--- Source material Enclosed Below ---
-- ==== Sys2Proof/Config.lean ====
section
/-! DEFINITION. The values the spec leaves open, as constants without a body: no proof can see what they are. -/

namespace Sys2Proof.Config

/-- The position after a forward count at 2^48 - 1. Conventions 5.1 says that coordinates 'do not wrap in service' and
gives no value there, so the n-th such count leaves the free value `freePosition n` (log 5). -/
opaque freePosition : Nat → Position

/-- L_exp after the taking order becomes none. R31 says 'L_exp becomes the new order's L_nom_PE' also there, where there is
no new order: the n-th such change leaves the free value `freeRepeat n` (log 5). -/
opaque freeRepeat : Nat → Int

/-- Numbers of an order that no rule names. A roll with no units belongs to the order of the roll closed before it (R104); where no
roll was closed before it, no rule says what its record carries. `freeNumber n k` is the k-th such number of the n-th such
record (log 51). -/
opaque freeNumber : Nat → Nat → Nat

/-- Characters of such an order: the i-th one of the n-th such record (log 51). -/
opaque freeCharacter : Nat → Nat → Byte

/-- The sequence byte of a CYCLE frame's slot at a position beyond the node table. R139 gives every position 1…n a slot, the
table holds at most 12 entries (R142), and no expected count exists for the others: the free value is applied to the frame's
cycle number and the position (log 50). -/
opaque freeSequence : Nat → Nat → Byte

end Sys2Proof.Config
end

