/-- Rule 1 of R89: reasons are added to the opening reasons of the roll in progress. -/
def State.joinOpening (s : State) (roll : Roll) (r : Reasons) : State :=
  { s with winder := { s.winder with roll := some { roll with opening := roll.opening.union r } } }

/-- The places of the plan that are taken for a request: its entries, and for one that has not been waiting for room itself the
requests that have, since a place that comes free is theirs (R95). -/
def State.placesTaken (s : State) (waiting : Bool) : Nat := s.cut.plan.length + (if waiting then 0 else s.cut.full.length)

/-- R89 at a coordinate. `waiting`: the request had been waiting for room, so a place just freed is its own (R95). -/
def State.placeAt (s : State) (kind : CutKind) (x : Int) (waiting : Bool) : State :=
  let r := kind.reasons
  let late := decide (kind = .target) && s.cut.targetDrop
  match s.rollAt x with
  | some roll => (s.joinOpening roll r).placed kind x true
  | none =>
    if (s.entryAt x).isSome then
      (s.setCut (fun p => { p with plan := p.plan.map (fun e =>
        if e.x = x then { e with reasons := e.reasons.union r, deferred := e.deferred || late } else e) })).placed
        kind x false
    else
      let s := if r.forced then s.stripTarget x else s
      if 16 ≤ s.placesTaken waiting then s.planFull kind x
      else
        (s.setCut (fun p => { p with plan := insertEntry { x := x, reasons := r, deferred := late } p.plan })).placed
          kind x false

/-! ## Segments (R93, R94) -/

/-- An open segment that holds a request back until it closes (R94). -/
def State.holding (s : State) (kind : CutKind) (x : Int) : Bool :=
  s.cut.segments.any (fun g => g.stop.isNone &&
    match kind with
    | .batch => decide (g.start < x)
    | .orderEnd _ => decide (g.start < x)
    | .changeover => decide (g.start < x)
    | .spliceBefore _ => true
    | .target => false
    | .spliceAfter => false
    | .missed _ _ => false)

/-- The end of a closed segment that holds `x` strictly inside. -/
def State.segmentAround (s : State) (x : Int) : Option Int :=
  (s.cut.segments.find? (fun g =>
    match g.stop with
    | some a => decide (g.start < x) && decide (x < a)
    | none => false)).bind Segment.stop

/-- The closed segment whose end lies at or beyond `x`, for a later splice (R94). -/
def State.segmentEnding (s : State) (x : Int) : Option Segment :=
  s.cut.segments.find? (fun g =>
    match g.stop with
    | some a => decide (x ≤ a)
    | none => false)

/-- Two segments become one: the entry at the first one's end loses SPLICE_AFTER, and the joined segment stays open until
the later splice's end (R94). -/
def State.joinSegments (s : State) (g : Segment) (tail : Int) (stop : Option Int) : State :=
  let plan := s.cut.plan.map (fun e =>
    if some e.x = g.stop then { e with reasons := { e.reasons with spliceAfter := false } } else e)
  let s := s.setPlan (plan.filter (fun e => !e.reasons.isEmpty))
  s.setCut (fun p => { p with
    segments := p.segments.map (fun q => if q.start = g.start then { q with tail := tail, stop := stop } else q) })

/-- A forced request that lands at `x` where R94 then takes its reason away from `x` again, with the outcome `merged`. The rules of
R89 come first: the roll in progress takes the reasons when it starts there (rule 1); an entry there is joined (rule 2); else TARGET
is taken out of the entries beyond (rule 3), and a full plan raises CUT_PLAN_FULL and deals with the request (rule 4). An entry made
by rule 5 leaves the plan again by R94's rule, at which CUT_PLAN_FULL clears (log 22). -/
def State.landAt (s : State) (kind : CutKind) (x : Int) (waiting : Bool) (merged : State → State) : State :=
  match s.rollAt x with
  | some roll =>
    match kind with
    | .spliceBefore _ => merged (s.joinOpening roll kind.reasons)
    | _ => s.placeAt kind x waiting
  | none =>
    if (s.entryAt x).isSome then merged s
    else
      let s := s.stripTarget x
      if 16 ≤ s.placesTaken waiting then s.planFull kind x else merged (s.clear cutPlanFull 0)

/-- A request with its coordinate: held by an open segment (log 22), or placed by R89, after which the rules of R94 for a closed
segment around it are applied (R89, R94). -/
def State.takeAt (s : State) (kind : CutKind) (x : Int) (waiting : Bool) : State :=
  if s.holding kind x then s.setCut (fun p => { p with held := p.held ++ [{ kind := kind, coordinate := some x }] })
  else
    match kind with
    | .batch => if (s.segmentAround x).isSome then s.landAt kind x waiting id else s.placeAt kind x waiting
    | .orderEnd _ =>
      match s.segmentAround x with
      | some a => s.landAt kind x waiting (fun t => t.placeAt kind a waiting)
      | none => s.placeAt kind x waiting
    | .changeover =>
      match s.segmentAround x with
      | some a => s.landAt kind x waiting (fun t => t.placeAt kind a waiting)
      | none => s.placeAt kind x waiting
    | .spliceBefore tail =>
      match s.segmentEnding x with
      | some g => s.landAt kind x waiting (fun t => t.joinSegments g tail none)
      | none => s.placeAt kind x waiting
    | .target => s.placeAt kind x waiting
    | .spliceAfter => s.placeAt kind x waiting
    | .missed _ _ => s

/-- Segments and end coordinates follow an entry that goes from `x` to `y`; a segment whose start meets its end is gone
(R102). -/
def State.entryMoved (s : State) (x y : Int) (orderEnd : Bool) : State :=
  let shift (v : Int) : Int := if v = x then y else v
  let s := s.setCut (fun p => { p with
    segments := (p.segments.map (fun g => { g with start := shift g.start, stop := g.stop.map shift })).filter
      (fun g => match g.stop with
        | some a => decide (g.start < a)
        | none => true) })
  if orderEnd then s.report (.moved x y) else s

/-- Rule 3 of R89 for an entry that comes to `x` with its reasons and joins no forced entry there (log 23). -/
def State.stripFor (s : State) (x : Int) : State :=
  if (s.entryAt x).any (fun e => e.reasons.forced) then s else s.stripTarget x

/-- The reasons of a cut given up go back into the plan at `x`, marked DEFERRED, with every entry up to there (R101). TARGET is taken
out of the entries beyond, for TARGET alone given up too: such a later TARGET was counted from the cut that was not made, and
R104's law would fail of the roll it closes. DEDUCED (log 23). -/
def State.placeMissed (s : State) (r : Reasons) (origin x : Int) : State :=
  let upTo := s.cut.plan.filter (fun e => decide (e.x ≤ x))
  if 16 ≤ s.cut.plan.length ∧ upTo = [] then
    match s.cut.plan with
    | [] => s
    | e :: rest =>
      (s.setCut (fun p => { p with
        plan := { e with reasons := e.reasons.union r, deferred := true } :: rest })).entryMoved origin e.x r.orderEnd
  else
    let all := upTo.foldl (fun acc e => acc.union e.reasons) r
    let s := s.stripFor x
    let s := s.setPlan (s.cut.plan.filter (fun e => decide (x < e.x)))
    let s := s.setCut (fun p => { p with plan := insertEntry { x := x, reasons := all, deferred := true } p.plan })
    let s := upTo.foldl (fun s e => s.entryMoved e.x x e.reasons.orderEnd) (s.entryMoved origin x r.orderEnd)
    if all.forced then s.countFrom x else s

/-- A request reaches the planner (R89, R95). One without a coordinate goes to the first boundary at least one lead ahead,
and waits while none is known (log 24). -/
def State.request (s : State) (kind : CutKind) (coordinate : Option Int) : State :=
  match coordinate with
  | some x => s.takeAt kind x false
  | none =>
    match s.firstAhead with
    | some x => s.takeAt kind x false
    | none => s.setCut (fun p => { p with awaiting := p.awaiting ++ [{ kind := kind, coordinate := none }] })

/-- Reasons join the entry at `a`, which is made anew when a merge has removed it (R94). -/
def State.joinReasons (s : State) (a : Int) (r : Reasons) : State :=
  if r.isEmpty then s
  else if (s.entryAt a).isSome then
    s.setCut (fun p => { p with plan := p.plan.map (fun q =>
      if q.x = a then { q with reasons := q.reasons.union r } else q) })
  else s.setCut (fun p => { p with plan := insertEntry { x := a, reasons := r, deferred := false } p.plan })

/-- The merge rules for an entry, as it stands when its turn comes, of a segment that starts at `b` and closes at `a` (R94). -/
def State.mergeReasons (s : State) (b a : Int) (e : PlanEntry) : State :=
  let inside := decide (e.x < a)
  let keep : Reasons :=
    { e.reasons with
      batch := e.reasons.batch && !inside, orderEnd := e.reasons.orderEnd && !inside,
      changeover := e.reasons.changeover && !inside, spliceBefore := false }
  let movesOn : Reasons :=
    { Reasons.none with orderEnd := e.reasons.orderEnd && inside, changeover := e.reasons.changeover && inside }
  let plan := s.cut.plan.map (fun q => if q.x = e.x then { q with reasons := keep } else q)
  let s := (s.setPlan (plan.filter (fun q => !q.reasons.isEmpty))).joinReasons a movesOn
  let s := if movesOn.orderEnd then s.report (.moved e.x a) else s
  if e.reasons.spliceBefore then
    match s.cut.segments.find? (fun g => decide (g.start = b)), s.cut.segments.find? (fun g => decide (g.start = e.x)) with
    | some g, some later =>
      let s := s.setCut (fun p => { p with segments := p.segments.filter (fun q => decide (q.start ≠ e.x)) })
      s.joinSegments g later.tail later.stop
    | _, _ => s
  else s

/-- The place `x` beyond the start of a closing segment (R94). The entry is the one that stands there now, so that what has joined it
stays; the end is the one the segment has now, where it was joined with a later closed segment, and else `a`. -/
def State.mergeEntry (s : State) (b a x : Int) : State :=
  match s.entryAt x with
  | none => s
  | some e =>
    let stop := ((s.cut.segments.find? (fun g => decide (g.start = b))).bind Segment.stop).getD a
    if x ≤ stop then s.mergeReasons b stop e else s

/-- The merge rules for a request that waited while the segment that starts at `b` closed at `a` (R94). It was not placed before, so
the rules of R89 are not applied at its own coordinate: a BATCH inside is dropped, an ORDER_END or CHANGEOVER inside joins the entry
at the end, the SPLICE_BEFORE of a later splice joins the two segments, and any other request is placed. Where an earlier merge has
left the segment open, the request waits again. -/
def State.mergeRequest (s : State) (b a : Int) (q : CutRequest) : State :=
  let g := (s.cut.segments.find? (fun g => decide (g.start = b))).getD { start := b, tail := a, stop := some a }
  match q.coordinate, g.stop with
  | some x, some a =>
    if s.holding q.kind x then s.request q.kind q.coordinate
    else
      match q.kind with
      | .batch => if b < x ∧ x < a then s else s.request q.kind q.coordinate
      | .orderEnd _ => if b < x ∧ x < a then s.placeAt q.kind a false else s.request q.kind q.coordinate
      | .changeover => if b < x ∧ x < a then s.placeAt q.kind a false else s.request q.kind q.coordinate
      | .spliceBefore tail => if x ≤ a then s.joinSegments g tail none else s.request q.kind q.coordinate
      | _ => s.request q.kind q.coordinate
  | _, _ => s.request q.kind q.coordinate

/-- A request that waits for room at a coordinate beyond `b` up to the end `a` of a closing segment: the end has an entry it
joins, and so needs no place (R94). Beside SPLICE_AFTER only ORDER_END and CHANGEOVER wait for room (rule 4 of R89). -/
def endsInside (b a : Int) (q : CutRequest) : Bool :=
  (match q.kind with
    | .orderEnd _ => true
    | .changeover => true
    | _ => false) && q.coordinate.any (fun x => decide (b < x) && decide (x ≤ a))

/-- SPLICE_AFTER stands at `a`: the segment that starts at `b` is closed there, and the merge rules are applied to the
entries beyond its start and to the requests that waited, those that waited for room inside it among them (R94). -/
def State.finishClose (s : State) (b a : Int) : State :=
  let joining := s.cut.full.filter (endsInside b a)
  let s := s.setCut (fun p => { p with
    segments := p.segments.map (fun g => if g.start = b then { g with stop := some a } else g),
    full := p.full.filter (fun q => decide (q.kind ≠ .spliceAfter) && !endsInside b a q) })
  let inside := match s.cut.k with
    | some k => decide (b ≤ k)
    | none => false
  let s := if inside then s.moveCount a else s
  let s := ((s.cut.plan.map PlanEntry.x).filter (fun x => decide (b < x))).foldl (fun s x => s.mergeEntry b a x) s
  let held := sortBy (fun q : CutRequest => q.coordinate.getD 0) (joining ++ s.cut.held)
  let s := s.setCut (fun p => { p with held := [] })
  held.foldl (fun s q => s.mergeRequest b a q) s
--- End of Enclosed Source material ---
◆ **Instructions for the task**:
Beginning at the first line above, repeat exactly until the line containing "in service' and", which is included.

◆ **Your response**:
-- ==== Sys2Proof/Config.lean ====
section
/-! DEFINITION. The values the spec leaves open, as constants without a body: no proof can see what they are. -/

namespace Sys2Proof.Config

/-- The position after a forward count at 2^48 - 1. Conventions 5.1 says that coordinates 'do not wrap in service' and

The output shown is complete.